Mnuchin Tells Congress More Stimulus Is Needed: Live Updates
Credit…Anna Moneymaker for The New York Times

Treasury Secretary Steven Mnuchin on Friday called on Congress to work with the Trump administration to pass additional stimulus legislation by the end of the month as the resurgent coronavirus pandemic left the trajectory of the economic recovery uncertain.

The request comes as millions of Americans are about to see their expanded unemployment insurance benefits expire and as lawmakers embark on an intense week of negotiations over what would be the fourth significant bailout package since the virus shuttered large swaths of the United States economy earlier this year.

The House of Representatives passed a $3 trillion stimulus package in May that was a non-starter with Senate Republicans and the White House. Republicans have been discussing legislation that would cost $1 trillion to $2 trillion and provide liability protections for businesses that reopen during the pandemic and additional incentives for firms to rehire their workers.

In prepared testimony before the House Committee on Small Business, Mr. Mnuchin said that the next round of money to support the economy should be targeted to help industries that have been hardest hit by the pandemic, as well as smaller businesses and low- to middle-income families.

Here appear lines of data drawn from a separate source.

-- ==== Sys2Proof/Machine/Step.lean ====
section
/-! DEFINITION. The step of the machine: the next event of the schedule is taken from it and run. With no event to come no
agent moves (log 1). -/

namespace Sys2Proof.Machine

/-- One step. -/
def step (s : State) : Host.Outcome State Fault Refusal :=
  match s.sched with
  | [] => .next s
  | ev :: rest => stepEvent ev { s with sched := rest }

/-- `s` with the instruction of a table word placed where the next step fetches it (log 16). -/
def State.withFetchWord (s : State) (nbits w : Nat) : State :=
  placeItem s s.turn (tableSpace nbits w) (tableBytes nbits w)

end Sys2Proof.Machine
end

Mr. Mnuchin also said that the Paycheck Protection Program, which provides forgivable small business loans, should be extended but with a focus on helping the restaurant, hotel, travel and hospitality sectors.

“We are monitoring economic conditions closely,” Mr. Mnuchin said in his prepared remarks. “Certain industries, such as construction, are recovering quickly, while others, such as retail and travel, are facing longer-term impacts and will require additional relief.”

The Treasury secretary was joined at the hearing by Jovita Carranza, the administrator of the Small Business Administration, whose agency has been responsible for deploying the $660 billion Paycheck Protection Program.

Lawmakers questioned both Mr. Mnuchin and Ms. Carranza about where the money has gone, why it took so long and whether it is getting to businesses that need funds. Data released on loans over $150,000 showed that while much of the money has gone to restaurants, medical offices and car dealerships, Washington lobbying shops, high-priced law firms and special-interest groups also received big loans.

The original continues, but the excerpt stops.